Nie było już powodu, żeby to utrzymywać, skoro nas opuścił. Bez względu na to, jak było mi ciężko, zawsze myślałem: muszę tu pozostać dla tego chłopaka. Musiałem to ciągnąć ze względu na niego. Nie mogę pozostawić Davida na łasce jego matki. On jednak niczego nie ułatwiał. Wtrącał się cały czas. Próbował się o nią troszczyć. Wykonywał za nią całą robotę. Odbierał jej szacunek dla samej siebie – odbierał jej jedyną rzecz, która ją trzymała. To najgorsza przysługa, jaką można oddać alkoholikowi. Szacunek dla samego siebie już na początku jest niski. Jak ona musiała się czuć, widząc, że syn wykonuje za nią całą pracę! Próbowałem mu wytłumaczyć:,, Davidzie. Twoja matka ma problem. Musimy pomóc jej z tego wyleźć…” Ale on robił swoje, próbując żyć za nią jej życiem.

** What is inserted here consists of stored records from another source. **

/-- Settles O36: reset writes the buffer, and an access that is no update writes it whole or not at all. -/
theorem bufferContentsAreHidden : Obligations.BufferContentsAreHidden := by
  intro e s t b habsorb hfinal h
  rw [step_postNext] at h ⊢
  cases e with
  | accessDuringReset a => cases h
  | reset =>
    rw [next_inj h]
    exact ⟨zeroBlock, rfl, .inr rfl⟩
  | access a =>
    cases hi : decodeAccess a with
    | error reason =>
      rw [performEvent, hi] at h
      cases h
    | ok i =>
      rw [performEvent_access hi] at h ⊢
      refine exec_access_setBuf hi ?_ b h
      rintro w c rfl hc (rfl | ⟨n, rfl⟩)
      · exact hfinal ⟨a, w, rfl, hi, hc⟩
      · exact habsorb n ⟨a, w, rfl, hi, hc⟩

end Sys2Proof.Machine
end

section
/-! Instances and byte lanes (R50, R52, R55, R164). -/

namespace Sys2Proof.Machine

/-! ### Windows -/

theorem inWindow_of_ownerOf {n i addr : Nat} (h : ownerOf n addr = some i) : inWindow i addr = true := by
  simpa using List.find?_some h

/-- An event of core `i` puts that core's next state in its place (R164). -/
theorem platformEvent_eq_some {i : Nat} {e : HostEvent} {p q : Platform} {r : HostReply}
    (h : platformEvent i e p = some (r, q)) : ∃ t, q = p.set i t := by
  unfold platformEvent at h
  split at h
  · cases h
  · split at h
    · cases h
    · next t _ =>
      cases h
      exact ⟨t, rfl⟩

/-- An access changes at most the core whose window holds its address (R50). -/
theorem platformAccess_eq_some {dir : Dir} {addr width : Nat} {v : Word} {p q : Platform} {r : Option HostReply}
    (h : platformAccess dir addr width v p = some (r, q)) :
    q = p ∨ ∃ i t, inWindow i addr = true ∧ q = p.set i t := by
  unfold platformAccess at h
  split at h
  · cases h
    exact .inl rfl
  · next i howner =>
    split at h
    · cases h
    · next hevent =>
      cases h
      obtain ⟨t, ht⟩ := platformEvent_eq_some hevent
      exact .inr ⟨i, t, inWindow_of_ownerOf howner, ht⟩

/-- Settles O37: an address lies in one window at most, and an event writes one place of the list. -/
theorem instancesAreIndependent : Obligations.InstancesAreIndependent := by
  refine ⟨fun i j addr => inWindow_unique, fun i => Nat.mul_mod_right 64 _, fun dir addr width v p q r h => ?_,
    fun i e p q r h j hj => ?_⟩
  · obtain rfl | ⟨i, t, hi, rfl⟩ := platformAccess_eq_some h
    · exact ⟨rfl, fun _ _ => rfl⟩
    · refine ⟨List.length_set, fun j hj => List.getElem?_set_ne ?_⟩
      rintro rfl
      rw [hi] at hj
      cases hj
  · obtain ⟨t, rfl⟩ := platformEvent_eq_some h
    exact List.getElem?_set_ne hj.symm

/-! ### Bytes and values -/

/-- Four bytes in a row of a wider value are the word that stands there. -/
theorem le32_extractLsb' {w : Nat} (v : BitVec w) (i : Nat) :
    le32 (v.extractLsb' i 8) (v.extractLsb' (i + 8) 8) (v.extractLsb' (i + 16) 8) (v.extractLsb' (i + 24) 8) =
      v.extractLsb' i 32 := by
  rw [le32, BitVec.extractLsb'_append_extractLsb'_eq_extractLsb' (by omega),
    BitVec.extractLsb'_append_extractLsb'_eq_extractLsb' (by omega),
    BitVec.extractLsb'_append_extractLsb'_eq_extractLsb' (by omega)]

theorem le32_lanes (v : Word) : le32 (lane v 0) (lane v 1) (lane v 2) (lane v 3) = v := by
  have h := le32_extractLsb' v 0
  rwa [BitVec.extractLsb'_eq_self] at h

theorem lane_eq_ofNat (v : Word) (k : Nat) : lane v k = BitVec.ofNat 8 (v.toNat / 2 ^ (8 * k)) := by
  rw [lane, BitVec.extractLsb', Nat.shiftRight_eq_div_pow]

theorem byteAt_busBytes (addr : Nat) (v : Word) {k : Nat} (hk : k < 4) :
    byteAt (busBytes addr v) (addr + k) = some (lane v k) := by
  rw [busBytes_eq]
  interval_cases k <;> simp [byteAt]

theorem wordFromBus_of_byteAt {bs : BusBytes} {addr : Nat} {v : Word}
    (h : ∀ k : Fin 4, byteAt bs (addr + k.val) = some (lane v k.val)) : wordFromBus bs addr = some v := by
  have h0 : byteAt bs addr = some (lane v 0) := h 0
  have h1 : byteAt bs (addr + 1) = some (lane v 1) := h 1
  have h2 : byteAt bs (addr + 2) = some (lane v 2) := h 2
  have h3 : byteAt bs (addr + 3) = some (lane v 3) := h 3
  simp only [wordFromBus, h0, h1, h2, h3, le32_lanes]

/-! ### Transfers -/

/-- A step that completes is what the host sees of a register of core `i` (R50, R164). -/
theorem platformAccess_of_step {p : Platform} {i : Nat} {s t : State} {dir : Dir} {off : BitVec 6} {v : Word}
    (hi : p[i]? = some s)
    (h : step (postNext (.access { dir := dir, off := off, width := 32, value := v }) s) = .next t) :
    platformAccess dir (registerAddress i off) 32 v p = some (some (.completed t.response), p.set i t) := by
  obtain ⟨hlt, -⟩ := List.getElem?_eq_some_iff.mp hi
  rw [platformAccess_register hlt, platformEvent, hi]
  simp only [hostPerform, h, Option.map_some]

theorem platformReadBytes_of_step {p : Platform} {i : Nat} {s : State} {off : BitVec 6} {w : Word}
    (hi : p[i]? = some s) (h : step (postNext (.access (regRead off)) s) = .next (respond (.data w) s)) :
    platformReadBytes (registerAddress i off) p =
      some (busBytes (registerAddress i off) w, p.set i (respond (.data w) s)) := by
  rw [platformReadBytes, platformAccess_of_step hi h, respond_response]
  rfl

/-- Where the four DIGEST registers stand (R31). -/
def digestOff (n : BitVec 2) : BitVec 6 := 0x20 + (n.setWidth 6 <<< 2)

theorem digestOff_toNat : ∀ n, (digestOff n).toNat = 0x20 + 4 * n.toNat := by decide

theorem decodeAccess_digestOff : ∀ n, decodeAccess (regRead (digestOff n)) = .ok (.rdDigest n) := by decide

/-- `digest[4n+k]` is lane `k` of `st[n]` (R55). -/
theorem digestBytes_getElem? (q : Quad) (n : BitVec 2) (k : Fin 4) :
    (digestBytes q)[4 * n.toNat + k.val]? = some (lane (quadWord q n) k.val) := by
  fin_cases n <;> fin_cases k <;> rfl

/-- Settles O12: DIGESTn reads `st[n]`, whose lanes the digest's bytes are. -/
theorem digestBytesAreLittleEndianPerWord : Obligations.DigestBytesAreLittleEndianPerWord := by
  refine ⟨fun q => by simp [digestBytes], fun s n k => ⟨quadWord s.st n, rfl, decodeAccess_digestOff n, ?_⟩⟩
  rw [digestBytes_getElem?, lane_eq_ofNat]

theorem step_read_digest (n : BitVec 2) (s : State) :
    step (postNext (.access (regRead (digestOff n))) s) = .next (respond (.data (quadWord s.st n)) s) := by
  rw [step_postNext, performEvent_access (decodeAccess_digestOff n), exec, execRdDigest, answerRead]

theorem step_write_data (v : Word) (s : State) :
    step (postNext (.access (regWrite 0x0C v)) s) = .next (respond .ok (storeData v s)) := by
  have h : decodeAccess (regWrite 0x0C v) = .ok (.wrData v) := decodeAccess_eq (d := 0x4C) (by decide) v
  rw [step_postNext, performEvent_access h, exec_wrData_next]

/-- Settles O38: a register's transfer carries the lanes of its value, in both directions. -/
theorem busLanesStandAtRisingAddresses : Obligations.BusLanesStandAtRisingAddresses := by
  refine ⟨fun i off v => ⟨fun k => ?_, ?_⟩, fun p i s off hi hlegal => ?_, fun p i s n hi => ?_, fun p i s v bs hi hbs => ?_⟩
  · rw [← lane_eq_ofNat]
    exact byteAt_busBytes _ v k.isLt
  · exact wordFromBus_of_byteAt fun k => byteAt_busBytes _ v k.isLt
  · obtain ⟨w, hw⟩ := step_legal_read (a := regRead off) rfl hlegal s
    exact ⟨w, hw, platformReadBytes_of_step hi hw⟩
  · have haddr : Config.instanceBase i + 0x20 + 4 * n.toNat = registerAddress i (digestOff n) := by
      rw [registerAddress, digestOff_toNat, Nat.add_assoc]
    refine ⟨_, _, haddr ▸ platformReadBytes_of_step hi (step_read_digest n s), fun k => ?_⟩
    rw [haddr, byteAt_busBytes _ _ k.isLt, digestBytes_getElem?]
  · have hv : wordFromBus bs (registerAddress i 0x0C) = some v := wordFromBus_of_byteAt hbs
    change platformWriteBytes (registerAddress i 0x0C) bs p = _
    rw [platformWriteBytes, hv]
    exact platformAccess_of_step hi (step_write_data v s)

end Sys2Proof.Machine
end

section
/-! The compression: the round functions bit by bit, the length field's words, and the two forms of the 64 steps (R54, R119
to R123, R130). -/

namespace Sys2Proof.Machine

/-! ### The round functions -/

section
variable (x y z : Word) {j : Nat}

theorem roundF_getLsbD (hj : j < 32) :
    (roundF x y z).getLsbD j = (x.getLsbD j && y.getLsbD j || !x.getLsbD j && z.getLsbD j) := by
  simp [roundF, hj]

theorem roundG_getLsbD (hj : j < 32) :
    (roundG x y z).getLsbD j = (x.getLsbD j && z.getLsbD j || y.getLsbD j && !z.getLsbD j) := by
  simp [roundG, hj]

theorem roundH_getLsbD : (roundH x y z).getLsbD j = ((x.getLsbD j ^^ y.getLsbD j) ^^ z.getLsbD j) := by
  simp [roundH]

theorem roundI_getLsbD (hj : j < 32) :
    (roundI x y z).getLsbD j = (y.getLsbD j ^^ (x.getLsbD j || !z.getLsbD j)) := by
  simp [roundI, hj]

end

/-- The rows of R119's table, the three bits read as a number. -/
theorem truthTable_rows : ∀ a b c : Bool,
    let row := 4 * a.toNat + 2 * b.toNat + c.toNat
    (a && b || !a && c) = [false, true, false, true, false, false, true, true].getD row false ∧
    (a && c || b && !c) = [false, false, true, false, false, true, true, true].getD row false ∧
    ((a ^^ b) ^^ c) = [false, true, true, false, true, false, false, true].getD row false ∧
    (b ^^ (a || !c)) = [true, false, false, true, true, true, false, false].getD row false := by
  decide

/-- Settles O52: the functions work bit by bit, and the table lists their one-bit forms. -/
theorem roundFunctionsFollowTheTruthTable : Obligations.RoundFunctionsFollowTheTruthTable := by
  intro x y z j hj
  rw [roundF_getLsbD x y z hj, roundG_getLsbD x y z hj, roundH_getLsbD, roundI_getLsbD x y z hj]
  exact truthTable_rows _ _ _

/-! ### The length field -/

/-- Settles O55: `X[14]` and `X[15]` are made of the length's bytes 0 to 3 and 4 to 7. -/
theorem lengthFieldIsLittleEndian : Obligations.LengthFieldIsLittleEndian := by
  intro bits b h
  have hbyte : ∀ k : Fin 8, b[56 + k.val] = bits.extractLsb' (8 * k.val) 8 := fun k =>
    Option.some.inj ((h k).trans (by simp [le64bytes]))
  constructor
  · rw [← le32_extractLsb' bits 0]
    exact congr (congr (congr (congrArg le32 (hbyte 0)) (hbyte 1)) (hbyte 2)) (hbyte 3)
  · rw [← le32_extractLsb' bits 32]
    exact congr (congr (congr (congrArg le32 (hbyte 4)) (hbyte 5)) (hbyte 6)) (hbyte 7)

/-! ### Renaming and permuting -/

/-- The working registers of the renaming form after `i` steps, put back under the names that RFC 1321's form, which renames
none, has for them. -/
def rfcNames (i : Nat) (r : Quad) : Quad :=
  if i % 4 = 0 then r
  else if i % 4 = 1 then ⟨r.b, r.c, r.d, r.a⟩
  else if i % 4 = 2 then ⟨r.c, r.d, r.a, r.b⟩
  else ⟨r.d, r.a, r.b, r.c⟩

/-- One step of each form computes the same new word and puts it under the same name. -/
theorem rfcStep_rfcNames (blk : Block) (r : Quad) (i : Nat) :
    rfcStep blk (rfcNames i r) i = rfcNames (i + 1) (md5Step blk r i) := by
  have hnext : (i + 1) % 4 = (i % 4 + 1) % 4 := by omega
  obtain h | h | h | h : i % 4 = 0 ∨ i % 4 = 1 ∨ i % 4 = 2 ∨ i % 4 = 3 := by omega
  all_goals simp [rfcStep, rfcNames, md5Step, hnext, h]

theorem md5Steps_succ (blk : Block) (h : Quad) (n : Nat) : md5Steps blk h (n + 1) = md5Step blk (md5Steps blk h n) n := by
  rw [md5Steps, List.range_succ, List.foldl_append, List.foldl_cons, List.foldl_nil, ← md5Steps]

theorem foldl_rfcStep (blk : Block) (h : Quad) (n : Nat) :
    (List.range n).foldl (rfcStep blk) h = rfcNames n (md5Steps blk h n) := by
  induction n with
  | zero => rfl
  | succ n ih =>
    rw [List.range_succ, List.foldl_append, ih, List.foldl_cons, List.foldl_nil, rfcStep_rfcNames, md5Steps_succ]

/-- Settles O57: after 64 steps, a multiple of 4, each register is back under its own name. -/
theorem renamingFormEqualsPermutingForm : Obligations.RenamingFormEqualsPermutingForm := by
  intro blk h
  rw [foldl_rfcStep, rfcNames, if_pos (by decide)]

end Sys2Proof.Machine
end

section
/-! Reset, and what INIT leaves (R40, R170, R171, R173); an `absorb` with no encoding (R99, R155); the host's view after a
bus error (R154). -/

namespace Sys2Proof.Machine

/-! ### Reset and INIT -/

/-- INIT leaves the reset state but for what R101 keeps and the model's own fields (R40). -/
theorem reset_of_init (s : State) : ∃ t, exec .init s = .next t ∧
    State.reset =
      { t with errCmd := false, errSeq := false, data := 0, pending := State.reset.pending,
               response := State.reset.response } :=
  ⟨_, exec_init_next s, rfl⟩

/-- Settles O1: the values are R40's, and the buffer is zero at every place. -/
theorem resetStateHoldsTheSpecValues : Obligations.ResetStateHoldsTheSpecValues :=
  ⟨rfl, by decide, rfl, rfl, rfl, rfl, rfl, rfl, reset_of_init⟩

/-- Settles O2: the reset event is always performed, and writes every element. -/
theorem resetEventSetsEveryElement : Obligations.ResetEventSetsEveryElement := by
  intro s
  rw [step_postNext, performEvent, applyReset_eq, iv, zeroBlock]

Przypuszczam, że powinienem powiedzieć coś innego: „Twój ojciec ma problem. Potrzebuję pomocy”. Potrzeba samooszukiwania się w sytuacji uzależnienia jest jednak dość przemożna. Nie wiedziałem nawet, że byłem alkoholikiem, dopóki nie było po wszystkim.

Na przykład: wracałem, a cały dom śmierdział ginem i perfumami. „Śmierdzisz alkoholem”, wydzierałem się.

„Ty śmierdzisz alkoholem!” – odwrzaskiwała. Ale ja wiedziałem, że kłamie. Zabawne, co? Nie mogła nic ode mnie wywąchać, bo byłem na to za sprytny… ha, ha, ha! Piłem czystą wódkę i używałem płynu po goleniu. Mówiła to tylko po to, żeby odwrócić uwagę od faktu, że cały dzień była na ginie.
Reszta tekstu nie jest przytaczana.